(TASK REQUIREMENTS) Here is the task for the records below: repeat exactly the lines from the one with "have key : ∀" to the one with "(c : Bool) (e", both included, and nothing else.

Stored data
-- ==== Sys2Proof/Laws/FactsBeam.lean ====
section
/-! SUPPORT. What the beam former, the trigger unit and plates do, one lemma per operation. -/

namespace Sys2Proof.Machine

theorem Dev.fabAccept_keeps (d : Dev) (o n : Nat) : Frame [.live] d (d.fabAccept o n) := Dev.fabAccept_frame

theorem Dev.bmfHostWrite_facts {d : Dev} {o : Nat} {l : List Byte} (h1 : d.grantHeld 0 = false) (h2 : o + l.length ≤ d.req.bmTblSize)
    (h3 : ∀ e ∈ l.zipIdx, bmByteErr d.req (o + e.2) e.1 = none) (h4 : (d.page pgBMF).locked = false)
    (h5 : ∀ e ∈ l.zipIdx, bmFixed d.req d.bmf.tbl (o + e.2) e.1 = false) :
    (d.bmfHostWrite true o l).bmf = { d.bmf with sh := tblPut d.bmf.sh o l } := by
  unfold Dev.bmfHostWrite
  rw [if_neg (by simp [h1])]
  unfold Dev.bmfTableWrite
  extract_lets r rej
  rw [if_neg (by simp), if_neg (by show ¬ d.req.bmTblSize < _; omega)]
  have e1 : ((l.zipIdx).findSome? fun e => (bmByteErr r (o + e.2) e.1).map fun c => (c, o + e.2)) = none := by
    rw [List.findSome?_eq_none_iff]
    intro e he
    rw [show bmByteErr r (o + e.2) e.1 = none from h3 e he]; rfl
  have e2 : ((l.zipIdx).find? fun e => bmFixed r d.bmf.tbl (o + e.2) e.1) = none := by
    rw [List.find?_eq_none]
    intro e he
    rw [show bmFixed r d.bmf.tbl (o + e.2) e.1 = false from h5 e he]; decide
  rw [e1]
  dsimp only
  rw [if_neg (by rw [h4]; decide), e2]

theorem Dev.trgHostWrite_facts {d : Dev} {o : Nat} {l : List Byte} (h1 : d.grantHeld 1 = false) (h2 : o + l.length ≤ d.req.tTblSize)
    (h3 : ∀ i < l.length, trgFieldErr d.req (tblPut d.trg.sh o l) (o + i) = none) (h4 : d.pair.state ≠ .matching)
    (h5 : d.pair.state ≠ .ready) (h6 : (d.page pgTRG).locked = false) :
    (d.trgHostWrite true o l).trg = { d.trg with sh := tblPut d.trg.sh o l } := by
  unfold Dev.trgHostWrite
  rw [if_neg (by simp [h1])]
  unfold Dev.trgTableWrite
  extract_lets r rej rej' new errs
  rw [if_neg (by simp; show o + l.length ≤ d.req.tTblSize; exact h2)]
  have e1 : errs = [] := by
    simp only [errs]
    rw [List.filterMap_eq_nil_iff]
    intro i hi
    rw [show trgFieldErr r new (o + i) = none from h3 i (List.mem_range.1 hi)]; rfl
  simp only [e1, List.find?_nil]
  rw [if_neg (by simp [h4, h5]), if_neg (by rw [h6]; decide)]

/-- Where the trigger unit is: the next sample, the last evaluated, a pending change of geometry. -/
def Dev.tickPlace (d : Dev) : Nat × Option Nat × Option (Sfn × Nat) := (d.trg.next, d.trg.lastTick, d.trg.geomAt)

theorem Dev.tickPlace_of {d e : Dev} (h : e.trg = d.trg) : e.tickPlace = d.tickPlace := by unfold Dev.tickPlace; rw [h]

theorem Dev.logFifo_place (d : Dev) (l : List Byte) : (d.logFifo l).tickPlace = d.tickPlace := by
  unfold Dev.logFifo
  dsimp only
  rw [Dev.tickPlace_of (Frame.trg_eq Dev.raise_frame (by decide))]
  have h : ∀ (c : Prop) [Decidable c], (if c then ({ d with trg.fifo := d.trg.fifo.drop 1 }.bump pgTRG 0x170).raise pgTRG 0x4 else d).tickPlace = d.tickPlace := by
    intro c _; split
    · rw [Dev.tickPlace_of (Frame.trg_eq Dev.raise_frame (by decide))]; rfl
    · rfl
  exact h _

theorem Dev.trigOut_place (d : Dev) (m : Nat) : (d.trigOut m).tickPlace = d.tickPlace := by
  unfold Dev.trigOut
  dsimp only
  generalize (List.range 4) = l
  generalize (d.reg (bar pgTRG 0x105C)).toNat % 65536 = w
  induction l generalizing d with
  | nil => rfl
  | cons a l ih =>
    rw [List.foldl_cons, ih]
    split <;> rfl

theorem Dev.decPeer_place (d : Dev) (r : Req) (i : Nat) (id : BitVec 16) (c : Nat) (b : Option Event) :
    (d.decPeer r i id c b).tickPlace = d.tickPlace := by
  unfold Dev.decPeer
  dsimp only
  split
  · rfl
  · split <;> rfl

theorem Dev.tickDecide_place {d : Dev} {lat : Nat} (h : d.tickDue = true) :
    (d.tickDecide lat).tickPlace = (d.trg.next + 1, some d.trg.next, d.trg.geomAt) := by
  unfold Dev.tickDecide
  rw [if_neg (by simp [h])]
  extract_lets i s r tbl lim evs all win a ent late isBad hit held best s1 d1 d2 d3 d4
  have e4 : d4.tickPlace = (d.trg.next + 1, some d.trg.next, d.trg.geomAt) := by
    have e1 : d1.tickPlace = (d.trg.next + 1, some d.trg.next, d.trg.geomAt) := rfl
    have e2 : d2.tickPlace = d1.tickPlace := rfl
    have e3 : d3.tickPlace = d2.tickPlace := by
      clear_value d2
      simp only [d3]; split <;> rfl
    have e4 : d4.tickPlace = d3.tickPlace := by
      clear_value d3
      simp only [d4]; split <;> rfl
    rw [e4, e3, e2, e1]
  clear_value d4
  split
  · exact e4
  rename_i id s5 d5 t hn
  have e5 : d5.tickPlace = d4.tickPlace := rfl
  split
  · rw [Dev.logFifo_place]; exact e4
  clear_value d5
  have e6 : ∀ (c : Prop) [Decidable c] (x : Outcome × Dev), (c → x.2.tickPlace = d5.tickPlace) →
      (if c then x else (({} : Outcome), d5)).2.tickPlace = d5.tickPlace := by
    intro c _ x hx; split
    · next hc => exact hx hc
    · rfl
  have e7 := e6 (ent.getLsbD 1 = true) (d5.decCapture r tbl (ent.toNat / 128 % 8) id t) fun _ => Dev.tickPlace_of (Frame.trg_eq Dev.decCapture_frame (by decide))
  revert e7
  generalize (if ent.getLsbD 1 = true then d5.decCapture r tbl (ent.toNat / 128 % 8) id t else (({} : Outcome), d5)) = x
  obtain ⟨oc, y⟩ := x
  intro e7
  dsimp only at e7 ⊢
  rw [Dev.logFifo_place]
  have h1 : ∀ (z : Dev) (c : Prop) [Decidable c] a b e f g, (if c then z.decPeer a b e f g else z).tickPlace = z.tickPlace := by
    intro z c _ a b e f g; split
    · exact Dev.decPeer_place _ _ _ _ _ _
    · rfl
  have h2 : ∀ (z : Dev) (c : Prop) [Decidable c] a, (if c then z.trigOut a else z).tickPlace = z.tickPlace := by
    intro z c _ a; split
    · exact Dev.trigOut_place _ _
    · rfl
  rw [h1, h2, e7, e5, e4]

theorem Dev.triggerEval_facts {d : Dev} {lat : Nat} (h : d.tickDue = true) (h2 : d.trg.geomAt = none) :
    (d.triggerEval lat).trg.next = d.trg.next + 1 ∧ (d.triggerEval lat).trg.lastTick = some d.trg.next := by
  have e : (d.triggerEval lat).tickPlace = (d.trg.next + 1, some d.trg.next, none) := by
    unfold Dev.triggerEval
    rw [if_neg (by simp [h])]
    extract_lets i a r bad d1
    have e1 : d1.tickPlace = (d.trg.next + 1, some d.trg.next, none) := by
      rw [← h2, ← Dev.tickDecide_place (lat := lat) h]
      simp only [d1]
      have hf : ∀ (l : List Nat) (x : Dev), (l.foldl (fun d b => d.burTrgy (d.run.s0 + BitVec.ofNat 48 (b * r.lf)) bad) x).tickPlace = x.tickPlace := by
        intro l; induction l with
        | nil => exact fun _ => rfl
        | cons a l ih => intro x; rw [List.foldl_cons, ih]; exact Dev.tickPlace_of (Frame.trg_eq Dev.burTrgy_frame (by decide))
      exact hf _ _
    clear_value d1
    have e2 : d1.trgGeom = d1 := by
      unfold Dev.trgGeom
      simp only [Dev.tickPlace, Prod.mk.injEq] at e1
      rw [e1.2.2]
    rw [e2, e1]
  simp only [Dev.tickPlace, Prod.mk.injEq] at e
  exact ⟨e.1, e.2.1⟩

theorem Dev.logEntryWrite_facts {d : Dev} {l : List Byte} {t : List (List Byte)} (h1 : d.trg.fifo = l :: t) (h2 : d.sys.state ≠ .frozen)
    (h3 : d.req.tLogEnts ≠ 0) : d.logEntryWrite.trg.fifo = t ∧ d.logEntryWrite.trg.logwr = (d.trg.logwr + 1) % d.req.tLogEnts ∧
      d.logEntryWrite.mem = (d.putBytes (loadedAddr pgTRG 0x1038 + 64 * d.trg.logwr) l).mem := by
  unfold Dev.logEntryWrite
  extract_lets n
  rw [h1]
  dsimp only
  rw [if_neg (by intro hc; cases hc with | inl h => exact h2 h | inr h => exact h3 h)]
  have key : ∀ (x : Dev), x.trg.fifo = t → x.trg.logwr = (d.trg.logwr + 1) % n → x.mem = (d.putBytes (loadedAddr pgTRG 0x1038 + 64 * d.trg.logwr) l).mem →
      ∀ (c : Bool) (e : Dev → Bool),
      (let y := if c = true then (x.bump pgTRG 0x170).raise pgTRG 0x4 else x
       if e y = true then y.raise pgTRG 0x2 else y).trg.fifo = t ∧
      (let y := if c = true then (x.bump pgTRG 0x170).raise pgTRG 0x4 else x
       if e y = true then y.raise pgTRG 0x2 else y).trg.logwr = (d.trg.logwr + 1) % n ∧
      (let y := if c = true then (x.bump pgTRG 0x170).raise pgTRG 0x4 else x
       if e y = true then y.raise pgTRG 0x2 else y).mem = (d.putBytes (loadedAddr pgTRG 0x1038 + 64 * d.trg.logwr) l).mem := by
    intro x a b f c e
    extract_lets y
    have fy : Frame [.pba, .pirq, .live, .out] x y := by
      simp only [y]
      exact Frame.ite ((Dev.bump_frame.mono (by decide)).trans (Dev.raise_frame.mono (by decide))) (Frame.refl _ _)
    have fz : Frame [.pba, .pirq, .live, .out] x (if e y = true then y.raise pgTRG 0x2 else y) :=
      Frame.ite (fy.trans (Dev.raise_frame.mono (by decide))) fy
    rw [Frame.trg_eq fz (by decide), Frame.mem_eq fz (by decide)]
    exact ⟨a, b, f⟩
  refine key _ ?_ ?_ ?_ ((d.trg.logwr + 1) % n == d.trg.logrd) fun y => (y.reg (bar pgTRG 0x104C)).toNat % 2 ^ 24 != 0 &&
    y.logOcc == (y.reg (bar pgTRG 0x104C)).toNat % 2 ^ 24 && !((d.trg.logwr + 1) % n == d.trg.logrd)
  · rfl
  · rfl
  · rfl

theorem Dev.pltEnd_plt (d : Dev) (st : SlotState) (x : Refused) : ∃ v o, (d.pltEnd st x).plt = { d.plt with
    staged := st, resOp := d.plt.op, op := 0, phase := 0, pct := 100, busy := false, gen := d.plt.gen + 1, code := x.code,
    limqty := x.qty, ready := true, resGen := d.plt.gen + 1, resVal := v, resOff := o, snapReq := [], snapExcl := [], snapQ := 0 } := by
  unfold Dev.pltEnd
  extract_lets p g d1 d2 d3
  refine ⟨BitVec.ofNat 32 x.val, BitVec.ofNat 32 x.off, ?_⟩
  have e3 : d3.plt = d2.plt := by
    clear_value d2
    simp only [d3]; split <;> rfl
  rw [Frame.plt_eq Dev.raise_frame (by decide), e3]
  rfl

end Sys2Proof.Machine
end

(EXERCISE RESULT)
  have key : ∀ (x : Dev), x.trg.fifo = t → x.trg.logwr = (d.trg.logwr + 1) % n → x.mem = (d.putBytes (loadedAddr pgTRG 0x1038 + 64 * d.trg.logwr) l).mem →
      ∀ (c : Bool) (e : Dev → Bool),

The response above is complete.